Your Imperial Majesty,

I will make the arrangements.

Ever your servant,

Commandant Keris Veturia

“Don’t give up on me,” I say when Mazen shakes his head in disgust. “Darin doesn’t have anyone else. You were close to my parents. Think of them—please. They wouldn’t want their only son to die because you refused to help. ”

“I’m trying to help. ” Mazen is unrelenting, and something about the set of his shoulders and the iron in his eyes reminds me of my mother. I understand now why he’s leader of the Resistance. “But you have to help me. This rescue mission will cost more than just lives. We’ll be putting the Resistance itself on the line. If our fighters are caught, we risk them giving up information under interrogation. I’m gambling everything to help you, Laia. ” He crosses his arms. “Make it worth my while. ”

“I will. I promise I will.
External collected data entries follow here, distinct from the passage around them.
-- ==== Sys2Proof/Machine/Ops.lean ====
section
/-! DEFINITION. The shared operations: the replies of PE's procedures, RESET (spec
70_reset_and_hazards.md R220), the four transport primitives and `Wait` as micro-steps
(00_scope.md R12, 20_memory.md R50 to R55, R63), sending a response, and ending an operation with a
non-OK code (60_exceptions.md R196 with `fail`, 43_iso14443a_sequencer.md R150). There is no return
from such an ending (R200): PE is ready for the next host word. -/

namespace Sys2Proof.Machine

/-- How a procedure ends: with its value, with a result code other than OK (R11 `raise`), or cut
short by RESET (R220). Each carries the state it leaves. -/
inductive Reply (α : Type) where
  | ok (a : α) (s : State)
  | err (c : Result) (s : State)
  | cut (s : State)
  deriving DecidableEq, Repr

/-- Go on with the value; a code or a RESET ends everything after it (R11, R192). -/
def Reply.bind {α β : Type} (r : Reply α) (f : α → State → Reply β) : Reply β :=
  match r with
  | .ok a s => f a s
  | .err c s => .err c s
  | .cut s => .cut s

/-- The state a reply carries. -/
def Reply.state {α : Type} : Reply α → State
  | .ok _ s => s
  | .err _ s => s
  | .cut s => s

/-- RESET (R220, R221): every PE register gets its reset value, no primitive is issued, no response
is sent; the device and everything outside PE stay as they are. -/
def State.resetPe (s : State) : State := { s with pe := Regs.afterReset s.cfg }

/-- RESET after a micro-step abandons the operation (R220). -/
def conclude {α : Type} (m : EnvMove) (r : Reply α) : Reply α :=
  if m.reset then .cut r.state.resetPe else r

/-- The micro-step enters the stream the device observes (R92), and the device reacts (R12). -/
def State.record (m : EnvMove) (op : BusOp) (ans : BusAnswer) (s : State) : State :=
  { s with dev := s.dev.takeSteps s.cfg m.react, bus := s.bus ++ [{ op := op, answer := ans }] }

/-- The byte `TRead` returns: the register's present value (R51); inside the settle window (U4) and
at an address under no law the device may answer any value. -/
def State.readValue (m : EnvMove) (a : Byte) (s : State) : Byte :=
  if s.settle ≠ 0 ∨ s.cfg.lawful a = false then m.value.getD (s.dev.readReg s.cfg a)
  else s.dev.readReg s.cfg a

/-- `TRead(a)` (R51): one micro-step; a failure is COMM_ERR (R55, R192). -/
def tRead (a : Byte) (s : State) : Reply Byte :=
  let m := s.moveFor (.read a)
  let s := s.arrive (.read a)
  if m.fails then conclude m (.err .commErr (s.record m (.read a) .failed))
  else
    let v := s.readValue m a
    conclude m (.ok v (s.record m (.read a) (.value v)))

/-- The settle window after a write: the reset command opens it for T_SETTLE ticks (R226). -/
def settleAfter (c : Cfg) (a v : Byte) (left : Nat) : Nat :=
  if a = c.regCommand ∧ v = c.icCmdSoftReset then c.tSettle else left

/-- What a register write leaves behind: its effect (R52), nothing when it failed before it took
effect (U6), any device state inside the settle window (U4). -/
def State.written (m : EnvMove) (a v : Byte) (s : State) : State :=
  if s.settle ≠ 0 then
    { s with dev := m.device.shaped s.cfg, settle := settleAfter s.cfg a v s.settle }
  else if m.fails = true ∧ m.landed = 0 then s
  else { s with dev := s.dev.writeReg s.cfg m a v, settle := settleAfter s.cfg a v s.settle }

/-- `TWrite(a, v)` (R52): one micro-step; a failure is COMM_ERR (R55, R192). -/
def tWrite (a v : Byte) (s : State) : Reply Unit :=
  let m := s.moveFor (.write a v)
  let s := (s.arrive (.write a v)).written m a v
  if m.fails then conclude m (.err .commErr (s.record m (.write a v) .failed))
  else conclude m (.ok () (s.record m (.write a v) .done))

/-- `n` bytes under no law (R53 "draws"). -/
def drawnBytes (m : EnvMove) (n : Nat) : List Byte :=
  (List.range n).map fun i => m.bytes.getD i 0

/-- The bytes a completed `TFifoRead(n)` returns: `take(n, FIFO)`, draws beyond the valid region
(R53, U2), fewer when the transport moves fewer (R103); anything inside the settle window (U4). -/
def State.fifoBytes (m : EnvMove) (n : Nat) (s : State) : List Byte :=
  if s.settle ≠ 0 then m.bytes.take n
  else
    (s.dev.fifo ++ drawnBytes m (n - s.dev.fifo.length)).take (min n (m.moved.getD n))

/-- What `TFifoRead(n)` leaves in the device: the bytes delivered are gone (R53); after a failure
any number up to `n` may be gone (U6); any device state inside the settle window (U4). -/
def State.fifoTaken (m : EnvMove) (n : Nat) (s : State) : State :=
  if s.settle ≠ 0 then { s with dev := m.device.shaped s.cfg }
  else if m.fails then { s with dev := { s.dev with fifo := s.dev.fifo.drop (min m.landed n) } }
  else { s with dev := { s.dev with fifo := s.dev.fifo.drop (min n (m.moved.getD n)) } }

/-- `TFifoRead(n)` (R53): one micro-step; a failure is COMM_ERR (R55, R192). -/
def tFifoRead (n : Nat) (s : State) : Reply (List Byte) :=
  let m := s.moveFor (.fifoRead n)
  let s := s.arrive (.fifoRead n)
  if m.fails then conclude m (.err .commErr ((s.fifoTaken m n).record m (.fifoRead n) .failed))
  else
    let d := s.fifoBytes m n
    conclude m (.ok d ((s.fifoTaken m n).record m (.fifoRead n) (.bytes d)))

/-- What `TFifoWrite(bs)` leaves in the device: the bytes appended (R54), fewer when the transport
moves fewer (R105); after a failure any prefix of them (U6); any FIFO content when there was no room
for all (R54, U3); any device state inside the settle window (U4). -/
def State.fifoFilled (m : EnvMove) (bs : List Byte) (s : State) : State :=
  if s.settle ≠ 0 then { s with dev := m.device.shaped s.cfg }
  else if m.fails then
    { s with dev := { s.dev with fifo := (s.dev.fifo ++ bs.take m.landed).take s.cfg.fifoCap } }
  else if bs.length ≤ s.cfg.fifoCap - s.dev.fifo.length then
    { s with dev := { s.dev with fifo := s.dev.fifo ++ bs.take (m.moved.getD bs.length) } }
  else { s with dev := { s.dev with fifo := m.device.fifo.take s.cfg.fifoCap } }

/-- The count a completed `TFifoWrite(bs)` returns: `len(bs)` (R54), or what the transport reports
when it moves fewer (R105) or the call has no meaning (U3, U4). -/
def fifoReported (m : EnvMove) (bs : List Byte) : Nat := m.moved.getD bs.length

/-- `TFifoWrite(bs)` (R54): one micro-step; a failure is COMM_ERR (R55, R192). -/
def tFifoWrite (bs : List Byte) (s : State) : Reply Nat :=
  let m := s.moveFor (.fifoWrite bs)
  let s := (s.arrive (.fifoWrite bs)).fifoFilled m bs
  if m.fails then conclude m (.err .commErr (s.record m (.fifoWrite bs) .failed))
  else
    let k := fifoReported m bs
    conclude m (.ok k (s.record m (.fifoWrite bs) (.count k)))

/-- `Wait(t)` (R63): `t` ticks pass, PE does nothing else; the settle window runs down. -/
def waitTicks (t : Nat) (s : State) : Reply Unit :=
  let m := s.moveFor (.wait t)
  let s := s.arrive (.wait t)
  conclude m (.ok () ({ s with settle := s.settle - t }.record m (.wait t) .done))

/-- Send a response and become ready: RESULT and COUNT are written (R27, R28), the bytes go out
(R84), BUSY falls (R80). -/
def State.respond (r : Response) (s : State) : State :=
  { s with
    pe := { s.pe with result := r.code, count := r.count, busy := false }
    sent := s.sent ++ [r.bytes] }

/-- Send a response without writing RESULT and COUNT: RDCTL and WRCTL (R84, R129, R130). -/
def State.answer (r : Response) (s : State) : State :=
  { s with pe := { s.pe with busy := false }, sent := s.sent ++ [r.bytes] }

/-- End an operation with a non-OK code (R196): RESULT and COUNT 0 are written, `[c, 0]` is sent,
BUSY falls; nothing else changes. -/
def State.raiseCode (c : Result) (s : State) : State :=
  s.respond { code := c, count := 0, data := [] }

/-- Clear the Tag registers (R141, R150, R123). -/
def Regs.clearTag (p : Regs) : Regs :=
  { p with atqa := 0, uid := Vector.replicate 10 0, uidLen := 0, sak := 0 }

/-- `fail(c)` (R150): SEQ becomes FAILED, the Tag registers are cleared, LEVEL keeps its value, and
the operation ends with the code. -/
def State.fail (c : Result) (s : State) : State :=
  { s with pe := { s.pe.clearTag with seq := .failed } }.raiseCode c

/-- The end of an operation outside the sequencer: its response, its code (R196), or nothing after
RESET (R220). -/
def Reply.finish : Reply Response → State
  | .ok r s => s.respond r
  | .err c s => s.raiseCode c
  | .cut s => s

/-- The end of a sequencer operation: as `Reply.finish`, but a code goes through `fail` (R196). -/
def Reply.finishAttempt : Reply Response → State
  | .ok r s => s.respond r
  | .err c s => s.fail c
  | .cut s => s

end Sys2Proof.Machine
end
One more chance. ”

He stares stonily at me for a moment longer before looking to Sana, who nods, and Keenan, who offers a shrug that could mean any number of things.

“One chance,” Mazen says. “Fail me again and we’re done. Keenan, see her out. ”

XVI: Elias, SEVEN DAYS EARLIER

The Great Wastes. That’s where the Augurs have left me, in this salt-white flatness that stretches for hundreds of miles, marked by nothing but angry black cracks and the occasional gnarled Jack tree.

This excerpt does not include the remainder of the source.